▶ _What the task asks_
Of the entries below, restate word for word only the section that runs from the line with "-- ==== Sys2Proof/Machine/ExecPowerReset.lean" to the line with "s.onDev (fun d => d.w2Timeout)", counting both ends.
────────────────────────────────────────
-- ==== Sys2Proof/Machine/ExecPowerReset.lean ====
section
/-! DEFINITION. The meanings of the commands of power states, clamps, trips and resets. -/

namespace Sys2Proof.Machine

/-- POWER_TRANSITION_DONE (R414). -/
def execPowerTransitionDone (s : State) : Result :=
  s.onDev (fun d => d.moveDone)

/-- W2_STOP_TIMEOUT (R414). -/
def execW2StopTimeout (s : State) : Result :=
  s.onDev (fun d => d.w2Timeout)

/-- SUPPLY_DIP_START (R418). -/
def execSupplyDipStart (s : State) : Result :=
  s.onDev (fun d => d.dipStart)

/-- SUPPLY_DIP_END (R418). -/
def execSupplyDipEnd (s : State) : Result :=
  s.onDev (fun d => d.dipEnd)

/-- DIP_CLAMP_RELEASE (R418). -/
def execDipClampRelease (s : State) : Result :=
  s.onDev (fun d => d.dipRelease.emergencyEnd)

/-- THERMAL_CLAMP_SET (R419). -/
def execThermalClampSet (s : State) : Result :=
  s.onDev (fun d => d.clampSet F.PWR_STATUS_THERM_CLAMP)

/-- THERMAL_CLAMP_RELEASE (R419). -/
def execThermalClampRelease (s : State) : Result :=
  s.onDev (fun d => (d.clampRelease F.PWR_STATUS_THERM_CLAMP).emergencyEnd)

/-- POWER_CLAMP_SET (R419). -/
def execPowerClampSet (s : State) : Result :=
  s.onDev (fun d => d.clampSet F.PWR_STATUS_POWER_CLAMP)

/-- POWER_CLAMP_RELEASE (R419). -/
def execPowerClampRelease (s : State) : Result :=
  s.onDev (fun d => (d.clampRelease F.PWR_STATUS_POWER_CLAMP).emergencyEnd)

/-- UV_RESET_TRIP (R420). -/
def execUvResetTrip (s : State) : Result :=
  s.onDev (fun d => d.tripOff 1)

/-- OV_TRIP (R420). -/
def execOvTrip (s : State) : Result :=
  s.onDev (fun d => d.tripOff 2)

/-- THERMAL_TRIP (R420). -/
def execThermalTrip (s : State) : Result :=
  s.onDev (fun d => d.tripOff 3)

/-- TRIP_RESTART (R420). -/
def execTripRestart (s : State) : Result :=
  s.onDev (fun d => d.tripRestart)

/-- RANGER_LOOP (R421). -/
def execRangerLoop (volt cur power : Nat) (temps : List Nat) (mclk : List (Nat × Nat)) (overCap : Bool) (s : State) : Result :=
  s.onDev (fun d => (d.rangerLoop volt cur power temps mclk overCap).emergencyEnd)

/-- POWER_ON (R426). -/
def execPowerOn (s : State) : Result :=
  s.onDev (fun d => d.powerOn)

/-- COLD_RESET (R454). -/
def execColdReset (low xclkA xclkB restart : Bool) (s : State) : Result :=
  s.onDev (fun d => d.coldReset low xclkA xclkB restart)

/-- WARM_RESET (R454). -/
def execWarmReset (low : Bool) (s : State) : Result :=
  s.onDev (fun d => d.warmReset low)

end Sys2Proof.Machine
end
────────────────────────────────────────
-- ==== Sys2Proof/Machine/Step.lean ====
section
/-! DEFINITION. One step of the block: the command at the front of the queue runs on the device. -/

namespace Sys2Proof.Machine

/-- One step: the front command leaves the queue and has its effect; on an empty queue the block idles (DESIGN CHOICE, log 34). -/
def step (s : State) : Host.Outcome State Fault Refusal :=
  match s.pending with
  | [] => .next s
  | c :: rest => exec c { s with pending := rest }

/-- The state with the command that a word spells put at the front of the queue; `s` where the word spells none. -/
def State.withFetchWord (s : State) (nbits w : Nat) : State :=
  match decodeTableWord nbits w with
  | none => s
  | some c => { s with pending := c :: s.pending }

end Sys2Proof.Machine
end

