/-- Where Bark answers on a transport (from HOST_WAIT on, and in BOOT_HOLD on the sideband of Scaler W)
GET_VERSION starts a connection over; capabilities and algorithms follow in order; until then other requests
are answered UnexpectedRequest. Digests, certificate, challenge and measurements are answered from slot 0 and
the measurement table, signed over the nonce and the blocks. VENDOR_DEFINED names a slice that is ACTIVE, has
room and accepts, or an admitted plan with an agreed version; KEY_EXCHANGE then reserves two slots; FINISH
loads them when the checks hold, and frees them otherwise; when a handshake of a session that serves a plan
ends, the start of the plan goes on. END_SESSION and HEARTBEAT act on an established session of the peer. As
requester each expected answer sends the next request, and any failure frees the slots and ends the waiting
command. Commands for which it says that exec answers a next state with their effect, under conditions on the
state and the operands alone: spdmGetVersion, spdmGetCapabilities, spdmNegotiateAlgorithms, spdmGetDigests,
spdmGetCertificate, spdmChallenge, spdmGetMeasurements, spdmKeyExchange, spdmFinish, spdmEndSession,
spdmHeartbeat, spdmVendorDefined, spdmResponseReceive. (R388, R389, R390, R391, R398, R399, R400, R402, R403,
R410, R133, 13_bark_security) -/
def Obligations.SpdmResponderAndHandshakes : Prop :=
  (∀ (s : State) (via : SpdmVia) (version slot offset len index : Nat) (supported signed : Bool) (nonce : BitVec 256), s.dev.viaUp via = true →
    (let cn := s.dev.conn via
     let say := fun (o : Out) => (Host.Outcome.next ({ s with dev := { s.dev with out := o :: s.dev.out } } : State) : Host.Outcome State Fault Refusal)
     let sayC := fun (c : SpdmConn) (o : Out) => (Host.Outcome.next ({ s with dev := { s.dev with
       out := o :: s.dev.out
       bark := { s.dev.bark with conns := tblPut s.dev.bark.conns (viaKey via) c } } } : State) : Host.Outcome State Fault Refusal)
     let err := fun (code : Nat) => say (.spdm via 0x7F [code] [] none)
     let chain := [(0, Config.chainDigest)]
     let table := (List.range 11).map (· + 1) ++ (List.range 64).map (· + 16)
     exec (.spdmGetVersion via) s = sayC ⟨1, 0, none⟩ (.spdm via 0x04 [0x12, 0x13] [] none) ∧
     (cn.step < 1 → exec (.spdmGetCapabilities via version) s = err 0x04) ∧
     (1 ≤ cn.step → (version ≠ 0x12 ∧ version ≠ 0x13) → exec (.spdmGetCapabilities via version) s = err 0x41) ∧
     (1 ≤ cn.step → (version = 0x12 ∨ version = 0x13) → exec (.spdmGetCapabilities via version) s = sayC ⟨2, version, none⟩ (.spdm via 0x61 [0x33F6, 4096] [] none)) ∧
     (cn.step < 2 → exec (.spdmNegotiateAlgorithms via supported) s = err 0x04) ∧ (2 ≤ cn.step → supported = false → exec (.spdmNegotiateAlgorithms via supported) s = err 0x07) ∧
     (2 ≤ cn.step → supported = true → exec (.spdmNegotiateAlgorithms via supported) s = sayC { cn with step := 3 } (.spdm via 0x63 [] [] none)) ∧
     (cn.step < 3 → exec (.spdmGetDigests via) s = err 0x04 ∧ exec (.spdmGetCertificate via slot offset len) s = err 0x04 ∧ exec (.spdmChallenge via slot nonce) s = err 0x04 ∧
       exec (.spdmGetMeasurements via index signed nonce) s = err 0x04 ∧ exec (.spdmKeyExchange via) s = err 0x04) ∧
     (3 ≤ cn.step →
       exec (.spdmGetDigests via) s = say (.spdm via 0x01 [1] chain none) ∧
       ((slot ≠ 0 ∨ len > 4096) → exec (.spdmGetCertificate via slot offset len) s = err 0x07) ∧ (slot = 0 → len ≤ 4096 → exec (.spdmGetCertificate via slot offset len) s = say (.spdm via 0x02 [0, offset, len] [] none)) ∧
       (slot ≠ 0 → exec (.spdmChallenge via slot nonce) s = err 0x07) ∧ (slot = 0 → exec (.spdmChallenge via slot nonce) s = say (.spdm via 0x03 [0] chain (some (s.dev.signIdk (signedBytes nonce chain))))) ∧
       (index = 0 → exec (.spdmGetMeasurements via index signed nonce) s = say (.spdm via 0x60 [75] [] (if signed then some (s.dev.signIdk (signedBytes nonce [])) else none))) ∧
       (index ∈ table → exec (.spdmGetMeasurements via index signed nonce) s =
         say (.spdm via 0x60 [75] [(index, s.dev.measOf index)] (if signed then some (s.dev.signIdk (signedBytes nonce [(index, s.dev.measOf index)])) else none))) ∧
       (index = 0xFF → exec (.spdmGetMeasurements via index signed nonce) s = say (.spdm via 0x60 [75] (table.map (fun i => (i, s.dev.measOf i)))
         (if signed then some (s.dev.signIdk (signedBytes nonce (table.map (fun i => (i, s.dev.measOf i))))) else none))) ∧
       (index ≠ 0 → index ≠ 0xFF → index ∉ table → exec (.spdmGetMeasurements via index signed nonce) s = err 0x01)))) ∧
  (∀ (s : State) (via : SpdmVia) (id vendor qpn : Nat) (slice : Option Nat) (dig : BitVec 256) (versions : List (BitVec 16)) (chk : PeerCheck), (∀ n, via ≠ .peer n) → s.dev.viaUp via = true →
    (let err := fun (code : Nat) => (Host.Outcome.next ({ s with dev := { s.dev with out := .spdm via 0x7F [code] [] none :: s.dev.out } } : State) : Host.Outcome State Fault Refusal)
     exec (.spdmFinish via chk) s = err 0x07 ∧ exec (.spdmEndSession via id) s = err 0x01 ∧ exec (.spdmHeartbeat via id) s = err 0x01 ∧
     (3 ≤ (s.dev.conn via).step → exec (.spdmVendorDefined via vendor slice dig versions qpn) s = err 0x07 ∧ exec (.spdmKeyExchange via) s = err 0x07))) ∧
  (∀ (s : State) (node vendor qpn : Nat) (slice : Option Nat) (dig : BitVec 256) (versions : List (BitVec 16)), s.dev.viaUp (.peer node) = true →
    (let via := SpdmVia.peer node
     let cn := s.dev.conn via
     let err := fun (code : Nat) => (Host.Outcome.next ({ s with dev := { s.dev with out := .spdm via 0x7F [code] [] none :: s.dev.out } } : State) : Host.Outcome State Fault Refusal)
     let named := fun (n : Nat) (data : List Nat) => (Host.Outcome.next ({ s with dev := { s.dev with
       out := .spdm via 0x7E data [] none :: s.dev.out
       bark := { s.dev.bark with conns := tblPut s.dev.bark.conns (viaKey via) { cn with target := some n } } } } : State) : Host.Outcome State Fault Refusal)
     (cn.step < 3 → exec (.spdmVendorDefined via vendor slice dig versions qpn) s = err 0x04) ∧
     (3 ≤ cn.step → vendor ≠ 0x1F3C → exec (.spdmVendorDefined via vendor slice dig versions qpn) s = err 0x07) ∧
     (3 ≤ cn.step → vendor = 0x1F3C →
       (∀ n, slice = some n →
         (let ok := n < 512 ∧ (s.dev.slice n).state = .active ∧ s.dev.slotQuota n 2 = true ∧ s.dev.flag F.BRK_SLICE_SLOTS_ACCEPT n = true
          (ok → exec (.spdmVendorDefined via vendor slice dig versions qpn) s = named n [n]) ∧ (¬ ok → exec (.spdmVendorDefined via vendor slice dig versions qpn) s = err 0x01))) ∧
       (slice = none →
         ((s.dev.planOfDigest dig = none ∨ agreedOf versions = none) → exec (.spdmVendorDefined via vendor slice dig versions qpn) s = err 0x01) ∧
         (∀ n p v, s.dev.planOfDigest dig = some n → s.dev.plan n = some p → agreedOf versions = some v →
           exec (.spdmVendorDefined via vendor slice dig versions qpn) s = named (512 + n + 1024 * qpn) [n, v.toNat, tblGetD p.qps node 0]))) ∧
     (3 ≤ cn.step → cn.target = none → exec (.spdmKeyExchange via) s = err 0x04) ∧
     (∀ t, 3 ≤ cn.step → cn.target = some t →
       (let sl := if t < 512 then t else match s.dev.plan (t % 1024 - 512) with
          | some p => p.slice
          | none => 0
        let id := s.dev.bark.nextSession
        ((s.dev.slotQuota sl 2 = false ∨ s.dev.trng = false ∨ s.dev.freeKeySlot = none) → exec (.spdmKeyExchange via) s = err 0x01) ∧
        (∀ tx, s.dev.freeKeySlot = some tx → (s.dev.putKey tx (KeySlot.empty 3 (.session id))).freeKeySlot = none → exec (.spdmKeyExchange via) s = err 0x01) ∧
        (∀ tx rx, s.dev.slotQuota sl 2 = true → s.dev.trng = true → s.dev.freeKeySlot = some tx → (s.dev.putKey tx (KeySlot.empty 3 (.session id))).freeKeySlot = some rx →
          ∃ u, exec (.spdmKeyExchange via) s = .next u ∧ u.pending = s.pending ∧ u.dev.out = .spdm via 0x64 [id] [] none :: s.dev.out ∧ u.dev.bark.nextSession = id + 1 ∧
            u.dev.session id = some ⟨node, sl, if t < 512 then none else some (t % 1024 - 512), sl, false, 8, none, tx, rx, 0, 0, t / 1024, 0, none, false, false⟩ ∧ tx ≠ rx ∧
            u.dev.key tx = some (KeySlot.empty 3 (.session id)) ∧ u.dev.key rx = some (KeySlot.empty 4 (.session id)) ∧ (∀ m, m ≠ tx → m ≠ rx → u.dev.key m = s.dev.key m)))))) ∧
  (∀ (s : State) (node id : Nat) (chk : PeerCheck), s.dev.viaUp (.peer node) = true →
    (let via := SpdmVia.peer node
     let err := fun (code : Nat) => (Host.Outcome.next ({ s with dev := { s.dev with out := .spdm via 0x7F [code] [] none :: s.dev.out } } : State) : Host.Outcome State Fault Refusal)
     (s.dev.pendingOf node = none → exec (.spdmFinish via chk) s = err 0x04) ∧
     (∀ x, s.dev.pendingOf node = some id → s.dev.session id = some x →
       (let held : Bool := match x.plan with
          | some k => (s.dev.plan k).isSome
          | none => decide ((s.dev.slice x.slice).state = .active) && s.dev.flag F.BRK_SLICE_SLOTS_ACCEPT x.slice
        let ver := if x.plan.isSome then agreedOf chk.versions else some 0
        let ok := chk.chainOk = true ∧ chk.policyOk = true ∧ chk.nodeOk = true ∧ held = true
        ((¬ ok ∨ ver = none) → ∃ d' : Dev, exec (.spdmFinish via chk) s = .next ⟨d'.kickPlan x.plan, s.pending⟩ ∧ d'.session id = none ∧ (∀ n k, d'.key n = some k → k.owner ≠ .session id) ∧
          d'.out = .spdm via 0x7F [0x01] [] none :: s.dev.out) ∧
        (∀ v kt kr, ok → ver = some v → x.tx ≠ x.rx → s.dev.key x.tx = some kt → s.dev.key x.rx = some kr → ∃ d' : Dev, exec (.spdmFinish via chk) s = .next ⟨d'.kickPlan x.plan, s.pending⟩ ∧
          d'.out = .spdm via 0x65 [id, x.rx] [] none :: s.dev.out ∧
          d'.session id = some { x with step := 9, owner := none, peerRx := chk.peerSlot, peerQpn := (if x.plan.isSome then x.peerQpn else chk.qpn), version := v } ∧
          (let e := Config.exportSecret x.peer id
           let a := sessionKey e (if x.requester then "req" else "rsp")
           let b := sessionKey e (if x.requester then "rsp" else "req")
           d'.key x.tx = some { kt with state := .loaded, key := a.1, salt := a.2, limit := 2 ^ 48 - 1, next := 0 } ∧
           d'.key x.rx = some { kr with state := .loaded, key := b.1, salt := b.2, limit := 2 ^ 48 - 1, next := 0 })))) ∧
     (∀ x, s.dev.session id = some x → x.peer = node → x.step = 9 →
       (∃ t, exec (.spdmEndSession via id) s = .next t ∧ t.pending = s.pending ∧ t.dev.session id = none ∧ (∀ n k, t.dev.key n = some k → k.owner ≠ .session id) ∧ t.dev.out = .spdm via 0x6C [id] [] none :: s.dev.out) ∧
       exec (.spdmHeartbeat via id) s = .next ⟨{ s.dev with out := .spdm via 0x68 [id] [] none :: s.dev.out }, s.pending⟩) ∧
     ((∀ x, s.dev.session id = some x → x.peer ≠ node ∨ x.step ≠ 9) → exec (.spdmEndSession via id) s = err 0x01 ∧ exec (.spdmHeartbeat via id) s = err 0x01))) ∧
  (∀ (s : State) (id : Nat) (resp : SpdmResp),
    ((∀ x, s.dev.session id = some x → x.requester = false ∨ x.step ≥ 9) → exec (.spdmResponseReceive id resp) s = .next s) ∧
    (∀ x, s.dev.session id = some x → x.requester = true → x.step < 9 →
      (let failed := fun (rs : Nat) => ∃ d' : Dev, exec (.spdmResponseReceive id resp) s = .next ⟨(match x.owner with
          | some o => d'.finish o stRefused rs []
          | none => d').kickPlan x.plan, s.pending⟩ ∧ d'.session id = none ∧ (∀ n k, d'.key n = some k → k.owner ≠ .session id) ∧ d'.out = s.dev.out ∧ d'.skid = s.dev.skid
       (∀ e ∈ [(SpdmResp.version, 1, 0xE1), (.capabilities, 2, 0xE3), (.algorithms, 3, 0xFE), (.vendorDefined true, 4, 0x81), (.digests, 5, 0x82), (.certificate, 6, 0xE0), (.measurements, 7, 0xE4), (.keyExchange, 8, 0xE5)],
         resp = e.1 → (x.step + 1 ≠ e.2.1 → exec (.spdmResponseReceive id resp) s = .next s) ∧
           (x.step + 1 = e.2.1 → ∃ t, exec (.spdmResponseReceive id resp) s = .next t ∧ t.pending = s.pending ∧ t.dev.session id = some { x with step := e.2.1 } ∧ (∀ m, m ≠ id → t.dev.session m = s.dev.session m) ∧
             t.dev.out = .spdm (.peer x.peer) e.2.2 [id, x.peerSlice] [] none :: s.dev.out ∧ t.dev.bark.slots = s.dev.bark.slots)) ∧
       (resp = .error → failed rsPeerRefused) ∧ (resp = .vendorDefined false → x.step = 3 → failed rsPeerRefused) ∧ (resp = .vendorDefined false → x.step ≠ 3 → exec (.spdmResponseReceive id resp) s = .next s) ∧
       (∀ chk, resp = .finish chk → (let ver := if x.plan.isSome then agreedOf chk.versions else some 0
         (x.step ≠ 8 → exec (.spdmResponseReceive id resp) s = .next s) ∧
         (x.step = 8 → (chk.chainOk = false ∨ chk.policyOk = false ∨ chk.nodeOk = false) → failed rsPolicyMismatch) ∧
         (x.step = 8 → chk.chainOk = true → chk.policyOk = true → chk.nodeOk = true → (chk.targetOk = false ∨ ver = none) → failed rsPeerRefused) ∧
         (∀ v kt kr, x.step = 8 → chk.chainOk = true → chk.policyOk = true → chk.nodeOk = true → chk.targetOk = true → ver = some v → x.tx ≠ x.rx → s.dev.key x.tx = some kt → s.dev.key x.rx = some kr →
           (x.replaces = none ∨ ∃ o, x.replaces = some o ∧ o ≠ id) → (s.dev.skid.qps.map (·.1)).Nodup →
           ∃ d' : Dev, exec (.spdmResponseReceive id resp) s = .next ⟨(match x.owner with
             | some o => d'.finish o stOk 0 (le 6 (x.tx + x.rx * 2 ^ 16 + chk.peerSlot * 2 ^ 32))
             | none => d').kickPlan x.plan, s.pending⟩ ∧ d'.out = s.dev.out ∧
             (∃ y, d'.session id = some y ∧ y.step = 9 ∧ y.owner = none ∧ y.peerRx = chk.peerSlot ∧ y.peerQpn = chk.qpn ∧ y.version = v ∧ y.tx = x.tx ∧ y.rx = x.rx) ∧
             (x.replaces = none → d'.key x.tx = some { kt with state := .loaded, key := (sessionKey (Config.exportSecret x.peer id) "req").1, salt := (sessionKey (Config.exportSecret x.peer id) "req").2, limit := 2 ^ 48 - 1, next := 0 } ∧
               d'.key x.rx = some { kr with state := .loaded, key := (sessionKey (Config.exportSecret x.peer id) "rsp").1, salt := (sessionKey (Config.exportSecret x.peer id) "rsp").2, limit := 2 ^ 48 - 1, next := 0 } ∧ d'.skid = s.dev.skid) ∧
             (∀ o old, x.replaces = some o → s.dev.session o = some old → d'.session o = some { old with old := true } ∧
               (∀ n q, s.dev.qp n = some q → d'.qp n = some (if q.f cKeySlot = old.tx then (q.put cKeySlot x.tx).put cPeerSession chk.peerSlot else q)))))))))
────────────────────────────────────────
▶ _Response to the exercise_
-- ==== Sys2Proof/Machine/ExecPowerReset.lean ====
section
/-! DEFINITION. The meanings of the commands of power states, clamps, trips and resets. -/

namespace Sys2Proof.Machine

/-- POWER_TRANSITION_DONE (R414). -/
def execPowerTransitionDone (s : State) : Result :=
  s.onDev (fun d => d.moveDone)

/-- W2_STOP_TIMEOUT (R414). -/
def execW2StopTimeout (s : State) : Result :=
  s.onDev (fun d => d.w2Timeout)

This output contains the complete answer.